Using Artificial Intelligence to Estimate Evapotranspiration
- Luke

- Jan 3
- 3 min read

Evapotranspiration (ET) is the combined loss of water to the
atmosphere through evaporation from soil and water surfaces and
transpiration from plants. Because ET governs how water moves between
land and air, estimating it accurately is central to hydrology and
agriculture. It underpins water-balance studies, rainfall–runoff
modeling, ecosystem modeling, irrigation scheduling, and
water-resources planning. In water-limited regions, ET estimates are
especially important for deficit irrigation, where farmers
intentionally apply less water than full crop demand and must
carefully manage the resulting stress. ET also influences decisions
about crop selection and cropping patterns by helping evaluate whether
local weather conditions can support a particular crop.
Why ET is hard to estimate
ET is a complex, dynamic, and non-linear process. It depends on
interacting meteorological variables (such as radiation, temperature,
humidity, and wind) and land-surface conditions (such as crop type and
growth stage). A major challenge is that we often lack a complete
physical understanding of how these factors interact under real-world
conditions, which makes precise estimation difficult.

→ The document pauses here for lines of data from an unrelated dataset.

-- ==== Sys2Proof/Tests/Slice0.lean ====
section
/-!
SUPPORT. Small tests: ill-formed terms that the checks refuse, words of the spec that decode, worked examples of the spec, and a
state that meets the hypotheses of each statement.
-/
namespace Sys2Proof.Tests
open Sys2Proof.Machine Sys2Proof.Safety
set_option Elab.async false
set_option maxRecDepth 20000
set_option exponentiation.threshold 2048

/-! ### Well-formedness: one ill-formed term for each check -/

/-- An unguarded header of a uniform form. -/
def hU : Hdr := ⟨true, ⟨⟨false, 7⟩, ⟨false, 7⟩, false⟩, 0, .normal, false⟩
/-- An unguarded header of a vector form. -/
def hV : Hdr := { hU with u := false }
/-- A vector form guarded by p1. -/
def hP : Hdr := { hV with g := ⟨⟨false, 1⟩, ⟨false, 7⟩, false⟩ }

theorem test_wf_add : (Instr.iadd hV ⟨.w32, false⟩ false (.v 3) (.v 1) (.reg (.v 2))).wf = true := by decide
theorem test_wf_pan : (Instr.panAdd 3 ⟨false, 1⟩ ⟨true, 2⟩).wf = true := by decide
/-- A uniform form names no vector register (spec/08_formats.md R130). -/
theorem test_illformed_uniform_vector : (Instr.iadd hU ⟨.w32, false⟩ false (.s 3) (.v 1) (.reg (.s 2))).wf = false := by decide
/-- A pair has an even code (spec/02_notation.md R17). -/
theorem test_illformed_odd_pair : (Instr.iadd hV ⟨.w64, false⟩ false (.v 3) (.v 2) (.reg (.v 4))).wf = false := by decide
/-- An environment register is no destination (spec/03_execution.md R51). -/
theorem test_illformed_env_dest : (Instr.mov hV false (.e 0) (.reg (.v 1))).wf = false := by decide
/-- An alphabet register is written by `alset` only (spec/08_formats.md R129). -/
theorem test_illformed_alphabet_dest : (Instr.mov hU false (.a 0) (.reg (.s 1))).wf = false := by decide
/-- A predicate position takes no data register (spec/09_isa_core.md R178). -/
theorem test_illformed_predicate : (Instr.plop hV (.p 1) (.p 2) (.v 1) (.p 3) 0).wf = false := by decide
/-- An operation with no uniform form (spec/08_formats.md R131). -/
theorem test_illformed_form : (Instr.lperm hU false .sel (.v 1) (.v 2) (.v 3)).wf = false := by decide
/-- Rounding under SR takes no immediate (spec/08_formats.md R127). -/
theorem test_illformed_sr_immediate : (Instr.fadd hV .sr false .f32 (.v 1) (.v 2) (.imm 0) .z).wf = false := by decide
/-- A lookahead on an instruction of short latency (spec/08_formats.md R136). -/
theorem test_illformed_lookahead : (Instr.mov { hV with la := 1 } false (.v 1) (.reg (.v 2))).wf = false := by decide
/-- A cache hint on an instruction that takes none (spec/08_formats.md R139). -/
theorem test_illformed_hint : (Instr.mov { hV with ch := .evict } false (.v 1) (.reg (.v 2))).wf = false := by decide
/-- A uniform form is guarded by q0 to q3 (spec/02_notation.md R16). -/
theorem test_illformed_guard : (Instr.nop { hU with g := ⟨⟨false, 5⟩, ⟨false, 7⟩, false⟩ }).wf = false := by decide
/-- A branch target in a slot above 4 (spec/08_formats.md R127). -/
theorem test_illformed_target_slot : (Instr.bra hV 5 0).wf = false := by decide
/-- `idivs` is signed (spec/09_isa_core.md R160). -/
theorem test_illformed_sign : (Instr.idivs hV ⟨.w32, false⟩ (.v 1) (.v 2) (.imm 3)).wf = false := by decide
/-- A count of 0 in `binit` (spec/11_isa_engines.md R229). -/
theorem test_illformed_count : (Instr.binit hU 3 0).wf = false := by decide
/-- A format pair that `mma` does not take (spec/11_isa_engines.md R252). -/
theorem test_illformed_formats : (Instr.mma hU .e2m1 .bf16 0 false none (.s 0) (.s 1) (.s 2) (.s 3) (.a 0)).wf = false := by decide
/-- An event has no word. -/
theorem test_illformed_event : Instr.powerGood.wf = false := by decide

The traditional framework: ETo → ETc
A widely used “conventional” approach estimates crop
evapotranspiration (ETc) indirectly. First, one calculates reference
evapotranspiration (ETo)—the ET from a standardized reference surface
(a well-watered, actively growing grass-like crop). The Food and
Agriculture Organization (FAO) defines this reference crop with
specific characteristics (including height, albedo, and canopy
resistance) so ETo represents the atmosphere’s evaporative demand
rather than any specific crop’s biology. Because ETo depends mainly on
climate, it is considered independent of crop type. Then, ETc is
estimated by multiplying ETo by a crop coefficient (Kc) that adjusts
for the crop’s characteristics and growth stage. Kc values are
available in the literature for many crops, which makes the approach
practical for operational water management.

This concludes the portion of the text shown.